Every time I boot my computers, I cannot access my shared folders from the NFS client until I stop the firewall. Once I access the folders, I can re-enable the firewall and it continues working, but do I need to do that every time ? According to the YaST NFS Client openSUSE wiki page:
On first configuration you must turn off the Firewall. Otherwise you can not (probably) detect the NFS servers on the LAN.
So I interpret it as “only the first time”.
I didn’t find an openSUSE wiki for the NFS Server. It would be nice to have one as well.
Thanks. I vaguely thought of the fact that apart from the NFS protocol, also RPC is used for the portmapper, and then several posts are defined for use through the portmapper and those ports must of course not be blocked. As you report something that I hve not seen earlier here, my idea was that you may have configured in a “not standard” way (where YaST would have taken care of the peculiarities). Thus my question.
I still think that the fact that other NFS client systems seem to run without this problem (I have seen no reports here and also assume that many use SuSeFirewall2) iss a point that should not be forgotten in analysing this.
Woops, I think I spoke too fast. I tried opening The file browser with root privileges and clicking on the unmounted NFS partition while the firewalls were on and it worked.
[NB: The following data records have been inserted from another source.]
/-- DEC on a whole span, aligned: one event, in the last step (R118, R119, R121). -/
theorem receiveBytes_span {s : State} {l t : Byte} {p : List Byte} (hs : s.dec = DecRegs.canonicalIdle)
    (hl : l.toNat = p.length + 1) (c : Byte) :
    receiveBytes (l :: t :: p ++ [c]) s = .next { s with
      decOut := { rdEn := true, event := some (frameEvent l t p c) }
      rxPos := s.rxPos + (p.length + 3)
      events := s.events ++ [frameEvent l t p c] } := by
  obtain ⟨o, ho⟩ := receiveBytes_length_cons (bs := t :: p) hs (by omega) hl.ge
  have hlast : ∀ u : State, u.dec = DecRegs.inFrame l (t :: p) 0 → decStep (.readyByte c) u
      = .next (decCommit (.readyByte c) (some (frameEvent l t p c)) DecRegs.canonicalIdle u) := by
    intro u hu
    by_cases hc : c = chk (l :: t :: p)
    · subst hc
      rw [decStep_inFrame_deliver hu hl.symm, frameEvent, if_pos rfl]
    · rw [decStep_inFrame_mismatch hu hl.symm hc, frameEvent, if_neg hc, takeDiscard]
  rw [receiveBytes, List.map_append, decSteps_append, ← receiveBytes, ho, andThen_next, List.map_singleton, decSteps,
    hlast _ rfl, andThen_next, decSteps]
  simp [decCommit_readyByte, hs, Nat.add_assoc]

/-- DEC on a frame, aligned: it is delivered (R126). -/
theorem receiveBytes_frame {s : State} {t : Byte} {p f : List Byte} (hs : s.dec = DecRegs.canonicalIdle)
    (hf : encodeFrame t p = .frame f) :
    receiveBytes f s = .next { s with
      decOut := { rdEn := true, event := some (.deliver t p) }
      rxPos := s.rxPos + (p.length + 3)
      events := s.events ++ [.deliver t p] } := by
  obtain ⟨hle, rfl⟩ := encodeFrame_eq_frame_iff.1 hf
  rw [receiveBytes_span hs (by rw [lengthByte_toNat hle, Nat.add_comm]), frameEvent, if_pos rfl]

/-- Settles O45: the span's bytes fold to zero exactly if its last byte is the checksum of the others. -/
theorem spanDeliveredIffXorZero : Obligations.SpanDeliveredIffXorZero := by
  intro s l t c p hs hl
  refine ⟨frameEvent l t p c, by rw [runStims_rxs, receiveBytes_span hs hl], fun h => ?zero, fun h => ?other⟩
  case zero => rw [frameEvent, if_pos (chk_concat_eq_zero.1 h)]
  case other => rw [frameEvent, if_neg (mt chk_concat_eq_zero.2 h)]

/-- Two or more bytes are a first, a last and those between. -/
theorem exists_cons_concat {bs : List Byte} {n : Nat} (h : bs.length = n + 2) :
    ∃ t p c, bs = t :: p ++ [c] ∧ p.length = n := by
  obtain ⟨t, rest, rfl⟩ := List.exists_cons_of_length_pos (l := bs) (by omega)
  obtain rfl | ⟨p, c, rfl⟩ := List.eq_nil_or_concat' rest
  · simp at h
  · exact ⟨t, p, c, rfl, by simpa using h⟩

/-- Settles O44: the length byte stands, so DEC takes the same span, and the changed bit shows in its fold. -/
theorem flippedBitIsDiscarded : Obligations.FlippedBitIsDiscarded := by
  intro s t p f i k b hs hf hi hb hk
  obtain ⟨hle, rfl⟩ := encodeFrame_eq_frame_iff.1 hf
  have hl : (BitVec.ofNat 8 (1 + p.length)).toNat = p.length + 1 := by rw [lengthByte_toNat hle, Nat.add_comm]
  generalize BitVec.ofNat 8 (1 + p.length) = l at *
  have hfold := chk_set_xor hb (1#8 <<< k)
  rw [chk_concat_chk, BitVec.zero_xor] at hfold
  obtain ⟨j, rfl⟩ := Nat.exists_eq_add_of_le' hi
  obtain ⟨t', p', c', hset, hlen⟩ := exists_cons_concat (n := p.length)
    (bs := (t :: p ++ [chk (l :: t :: p)]).set j (b ^^^ (1#8 <<< k))) (by simp)
  rw [List.cons_append, List.cons_append, List.set_cons_succ, ← List.cons_append, hset, ← List.cons_append] at hfold ⊢
  have hc : c' ≠ chk (l :: t' :: p') := fun h => one_shiftLeft_ne_zero hk (hfold ▸ chk_concat_eq_zero.2 h)
  rw [runStims_rxs, receiveBytes_span hs (by omega), frameEvent, if_neg hc, hlen]
  simp

end Sys2Proof.Machine
end

section
/-! What holds of the outcome of each step of each unit holds of the outcome of every input: frames on either stream are made
of such steps, one after another (30_encoding R73, R74). -/

namespace Sys2Proof.Machine

variable {P : State → Prop} {Good : Result → Prop}

/-- A step after another: it is looked at only where the first answers a next state. -/
theorem andThen_good {o : Result} {f : State → Result} (ho : Good o) (hf : ∀ u, o = .next u → Good (f u)) :
    Good (andThen o f) := by
  cases o with
  | next u => exact hf u rfl
  | fault r => exact ho
  | refused r => exact ho

variable (hd : KeptByDec P) (he : KeptByEnc P) (hgd : ∀ y s, P s → Good (decStep y s))
  (hge : ∀ p s, P s → Good (encStep p s)) (hn : ∀ s, Good (.next s))

include hd hgd hn in
theorem decSteps_good (ys : List LinkSym) {s : State} (hs : P s) : Good (decSteps ys s) := by
  induction ys generalizing s with
  | nil => exact hn s
  | cons y ys ih => exact andThen_good (hgd y s hs) (fun u hu => ih (hd y s u hs hu))

include he hge hn in
theorem encDrain_good (n : Nat) {s : State} (hs : P s) : Good (encDrain n s) := by
  induction n generalizing s with
  | zero => exact hn s
  | succ n ih =>
    refine andThen_good (hge _ s hs) (fun u hu => ?_)
    split
    · exact hn u
    · exact ih (he _ s u hs hu)

include he hge hn in
theorem sendFrame_good (ty : Byte) (p : List Byte) {s : State} (hs : P s) : Good (sendFrame ty p s) := by
  obtain ⟨n, -, hsend⟩ := sendFrame_eq ty p s
  rw [hsend]
  refine andThen_good (hge _ s hs) (fun u hu => ?_)
  split
  · exact hn u
  · exact encDrain_good he hge hn n (he _ s u hs hu)

include hd hgd hn in
theorem receiveFrame_good (ty : Byte) (p : List Byte) {s : State} (hs : P s) : Good (receiveFrame ty p s) := by
  unfold receiveFrame
  split
  · exact decSteps_good hd hgd hn _ hs
  · exact hn s

include hd he hgd hge hn in
/-- What holds of the units' steps and of every next state holds of every input's outcome. -/
theorem stepOn_good (st : Stim) {s : State} (hs : P s) : Good (stepOn st s) := by
  cases st with
  | dec p =>
    cases hr : p.rst with
    | false => rw [stepOn_dec hr]; exact hgd _ s hs
    | true => rw [stepOn_dec_rst hr]; exact hn _
  | enc p =>
    cases hr : p.rst with
    | false => rw [stepOn_enc hr]; exact hge _ s hs
    | true => rw [stepOn_enc_rst hr]; exact hn _
  | reset => exact hn _
  | frame side ty p =>
    rw [stepOn_frame]
    cases side with
    | tx => exact sendFrame_good he hge hn ty p hs
    | rx => exact receiveFrame_good hd hgd hn ty p hs
  | func f =>
    obtain ⟨r, hr⟩ := stepOn_func f s
    rw [hr]; exact hn _

end Sys2Proof.Machine
end

section
/-! Everything a DEC step can do, line by line of its table (42_decoder R122), and that it reads its registers and `T`
alone. -/

namespace Sys2Proof.Machine

/-- DEC's step on a link symbol, by the lines of R122: what holds before it and the state that it leaves. -/
inductive DecMove (s : State) : LinkSym → State → Prop
  | idle (z : IdleSym) (hs : s.dec.state = .awaitLength) : DecMove s z.link (decNothing z.link s)
  | zero (hs : s.dec.state = .awaitLength) : DecMove s (.readyByte 0#8) (takeDiscard .lenZero (.readyByte 0#8) s)
  | latch {b : Byte} (hs : s.dec.state = .awaitLength) (hb : b ≠ 0#8) : DecMove s (.readyByte b) (decLatch b s)
  | store {b : Byte} (hs : s.dec.state = .awaitBody) (hcnt : s.dec.cnt.toNat < 255) :
    DecMove s (.readyByte b) (decCommit (.readyByte b) none
      { s.dec with state := if lastBody s.dec then .awaitChecksum else .awaitBody, cnt := s.dec.cnt + 1#8,
                   acc := absorb s.dec.acc b, buf := s.dec.buf.write s.dec.cnt.toNat b } s)
  | wait (z : IdleSym) (hs : s.dec.state = .awaitBody) (hx : s.dec.idle + 1 < s.cfg.frameTimeoutTicks) :
    DecMove s z.link (decCountIdle z.link s)
  | timeout (z : IdleSym) (hs : s.dec.state = .awaitBody) (hx : s.cfg.frameTimeoutTicks ≤ s.dec.idle + 1) :
    DecMove s z.link (takeDiscard .bodyTimeout z.link s)
  | deliver {t : Byte} {p : List Byte} (hs : s.dec.state = .awaitChecksum) (ht : memRead .decBuf s.dec.buf 0 = .ok t)
    (hp : memReadSpan .decBuf s.dec.buf 1 (s.dec.len.toNat - 1) = .ok p) :
    DecMove s (.readyByte s.dec.acc)
      (decCommit (.readyByte s.dec.acc) (some (.deliver t p)) DecRegs.canonicalIdle s)
  | missing (z : IdleSym) (hs : s.dec.state = .awaitChecksum) : DecMove s z.link (takeDiscard .chkMissing z.link s)
  | mismatch {c : Byte} (hs : s.dec.state = .awaitChecksum) (hc : c ≠ s.dec.acc) :
    DecMove s (.readyByte c) (takeDiscard .chkMismatch (.readyByte c) s)

/-- A delivery that answers a next state has read the type and the payload. -/
theorem decDeliver_reads {c : Byte} {s u : State} (h : decDeliver c s = .next u) :
    ∃ t p, memRead .decBuf s.dec.buf 0 = .ok t ∧ memReadSpan .decBuf s.dec.buf 1 (s.dec.len.toNat - 1) = .ok p ∧
      u = decCommit (.readyByte c) (some (.deliver t p)) DecRegs.canonicalIdle s := by
  unfold decDeliver at h
  split at h
  · cases h
  · next t ht =>
    split at h
    · cases h
    · next p hp => exact ⟨t, p, ht, hp, (Host.Outcome.next.inj h).symm⟩

/-- A step that answers a next state is one of the moves. -/
theorem decMove_of_decStep {s t : State} {y : LinkSym} (h : decStep y s = .next t) : DecMove s y t := by
  obtain ⟨z, rfl⟩ | ⟨b, rfl⟩ := link_or_readyByte y <;> cases hs : s.dec.state
  case inl.awaitLength => rw [decStep_length_idle z hs] at h; cases h; exact .idle z hs
  case inl.awaitBody =>
    obtain hx | hx := Nat.lt_or_ge (s.dec.idle + 1) s.cfg.frameTimeoutTicks
    · rw [decStep_body_wait z hs hx] at h; cases h; exact .wait z hs hx
    · rw [decStep_body_timeout z hs hx] at h; cases h; exact .timeout z hs hx
  case inl.awaitChecksum => rw [decStep_checksum_idle z hs] at h; cases h; exact .missing z hs
  case inr.awaitLength =>
    by_cases hb : b = 0#8
    · subst hb; rw [decStep_length_zero hs] at h; cases h; exact .zero hs
    · rw [decStep_length_latch hs hb] at h; cases h; exact .latch hs hb
  case inr.awaitBody =>
    rw [decStep_body_byte hs] at h
    obtain ⟨hcnt, rfl⟩ := decStore_eq_next.1 h
    exact .store hs hcnt
  case inr.awaitChecksum =>
    by_cases hb : b = s.dec.acc
    · subst hb
      rw [decStep_checksum_match hs] at h
      obtain ⟨t, p, ht, hp, rfl⟩ := decDeliver_reads h
      exact .deliver hs ht hp
    · rw [decStep_checksum_mismatch hs hb] at h; cases h; exact .mismatch hs hb

/-- A step reads DEC's registers and `T`, and nothing else: where these are the same, it writes the same. -/
theorem decStep_local {s t : State} {y : LinkSym} (h : decStep y s = .next t) :
    ∃ ev d, ∀ s' : State, s'.dec = s.dec → s'.cfg = s.cfg → decStep y s' = .next (decCommit y ev d s') := by
  cases decMove_of_decStep h with
  | idle z hs =>
    exact ⟨none, s.dec, fun s' hd _ => by rw [decStep_length_idle z (by rw [hd, hs]), decNothing, hd]⟩
  | zero hs => exact ⟨_, _, fun s' hd _ => decStep_length_zero (by rw [hd, hs])⟩
  | latch hs hb => exact ⟨_, _, fun s' hd _ => decStep_length_latch (by rw [hd, hs]) hb⟩
  | store hs hcnt =>
    exact ⟨_, _, fun s' hd _ => by rw [decStep_body_byte (by rw [hd, hs]), decStore_ok (by rw [hd]; exact hcnt), hd]⟩
  | wait z hs hx =>
    refine ⟨none, { s.dec with idle := s.dec.idle + 1 }, fun s' hd hc => ?_⟩
    rw [decStep_body_wait z (by rw [hd, hs]) (by rw [hd, hc]; exact hx), decCountIdle, hd]
  | timeout z hs hx =>
    exact ⟨_, _, fun s' hd hc => decStep_body_timeout z (by rw [hd, hs]) (by rw [hd, hc]; exact hx)⟩
  | @deliver t p hs ht hp =>
    refine ⟨some (.deliver t p), DecRegs.canonicalIdle, fun s' hd _ => ?_⟩
    rw [← hd, decStep_checksum_match (by rw [hd, hs]), decDeliver, hd, ht]
    simp only [hp]
  | missing z hs => exact ⟨_, _, fun s' hd _ => decStep_checksum_idle z (by rw [hd, hs])⟩
  | mismatch hs hc => exact ⟨_, _, fun s' hd _ => decStep_checksum_mismatch (by rw [hd, hs]) (by rw [hd]; exact hc)⟩

/-- A run reads DEC's registers and `T`, and nothing else: where these are the same, it ends in the same registers, with the
same events. -/
theorem decSteps_local {s t : State} {ys : List LinkSym} (h : decSteps ys s = .next t) :
    ∃ d evs, ∀ s' : State, s'.dec = s.dec → s'.cfg = s.cfg →
      ∃ o n, decSteps ys s' = .next { s' with dec := d, decOut := o, rxPos := n, events := s'.events ++ evs } := by
  induction ys generalizing s with
  | nil => exact ⟨s.dec, [], fun s' hd _ => ⟨s'.decOut, s'.rxPos, by simp [decSteps, ← hd]⟩⟩
  | cons y ys ih =>
    obtain ⟨u, hu, ht⟩ := andThen_eq_next.1 h
    obtain ⟨ev, d, hstep⟩ := decStep_local hu
    obtain rfl : decCommit y ev d s = u := by simpa [hstep s rfl rfl] using hu
    obtain ⟨d', evs, hrest⟩ := ih ht
    refine ⟨d', ev.toList ++ evs, fun s' hd hc => ?_⟩
    obtain ⟨o, n, ho⟩ := hrest (decCommit y ev d s') rfl hc
    exact ⟨o, n, by rw [decSteps, hstep s' hd hc, andThen_next, ho]; simp [decCommit]⟩

end Sys2Proof.Machine
end

section
/-! Garbage between two frames (42_decoder R129): DEC's run on it is the run on it alone, and a silence discards what is
left of it. -/

namespace Sys2Proof.Machine

/-- What DEC's steps need and keep of the invariant of the machine. -/
def DecSafe (s : State) : Prop := s.cfg.Valid ∧ s.dec.Inv s.cfg

theorem decSafe_of_idle {s : State} (hc : s.cfg.Valid) (hs : s.dec = DecRegs.canonicalIdle) : DecSafe s :=
  ⟨hc, hs ▸ DecRegs.canonicalIdle_inv s.cfg⟩

theorem keptByDec_decSafe : KeptByDec DecSafe := by
  rintro y s t ⟨hc, hi⟩ h
  have hi' := decStep_keeps_inv hc hi h
  obtain ⟨ev, d, rfl⟩ := decStep_eq_next h
  exact ⟨hc, hi'⟩

/-- A run of DEC from a state of the invariant completes (R110). -/
theorem decSteps_completes (ys : List LinkSym) {s : State} (hs : DecSafe s) : Completes (decSteps ys s) :=
  decSteps_good (Good := Completes) keptByDec_decSafe
    (fun y _ hu => (decStep_total hu.1 hu.2 y).imp fun _ ht => ht.1) (fun u => ⟨u, rfl⟩) ys hs

/-! ### Runs that deliver nothing -/

/-- DEC's run on the bytes adds no delivery to the history. -/
def NoDelivery (bs : List Byte) (s : State) : Prop :=
  ∃ t evs, receiveBytes bs s = .next t ∧ t.events = s.events ++ evs ∧ evs.filter DecEvent.isDeliver = []

/-- A zero length byte is skipped (R112). -/
theorem noDelivery_zero_cons {bs : List Byte} {s : State} (hs : s.dec = DecRegs.canonicalIdle)
    (h : NoDelivery bs (takeDiscard .lenZero (.readyByte 0#8) s)) : NoDelivery (0#8 :: bs) s := by
  obtain ⟨t, evs, hrun, hevs, hnone⟩ := h
  refine ⟨t, .discard .lenZero :: evs, ?_, by rw [hevs]; simp [takeDiscard], by simpa [DecEvent.isDeliver] using hnone⟩
  rw [receiveBytes, List.map_cons, decSteps, decStep_length_zero (by rw [hs]; rfl), andThen_next, ← receiveBytes, hrun]

/-- A frame whose checksum byte has not been received has no event. -/
theorem noDelivery_length_cons {bs : List Byte} {l : Byte} {s : State} (hs : s.dec = DecRegs.canonicalIdle)
    (hl : 1 ≤ l.toNat) (hlen : bs.length ≤ l.toNat) : NoDelivery (l :: bs) s := by
  obtain ⟨o, ho⟩ := receiveBytes_length_cons hs hl hlen
  exact ⟨_, [], ho, (List.append_nil _).symm, rfl⟩

/-- Two bytes are no frame. -/
theorem noDelivery_of_length_le_two (bs : List Byte) (hlen : bs.length ≤ 2) {s : State}
    (hs : s.dec = DecRegs.canonicalIdle) : NoDelivery bs s := by
  induction bs generalizing s with
  | nil => exact ⟨s, [], rfl, (List.append_nil _).symm, rfl⟩
  | cons l bs ih =>
    rw [List.length_cons] at hlen
    by_cases hl : l = 0#8
    · subst hl
      exact noDelivery_zero_cons hs (ih (by omega) rfl)
    · have hpos : 1 ≤ l.toNat := by bv_omega
      exact noDelivery_length_cons hs hpos (by omega)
Still, having to open as root is an additional step that I’d like to avoid. Is that obligatory ?
user
Allow an ordinary user to mount the filesystem. The name of the mounting user is written to mtab so that he can unmount the filesystem again. This option implies the options noexec, nosuid, and nodev (unless overridden by subsequent options, as in the option line user,exec,dev,suid).
nouser
Forbid an ordinary (i.e., non-root) user to mount the filesystem. This is the default.
users
Allow every user to mount and unmount the filesystem. This option implies the options noexec, nosuid, and nodev (unless overridden by subsequent options, as in the option line users,exec,dev,suid).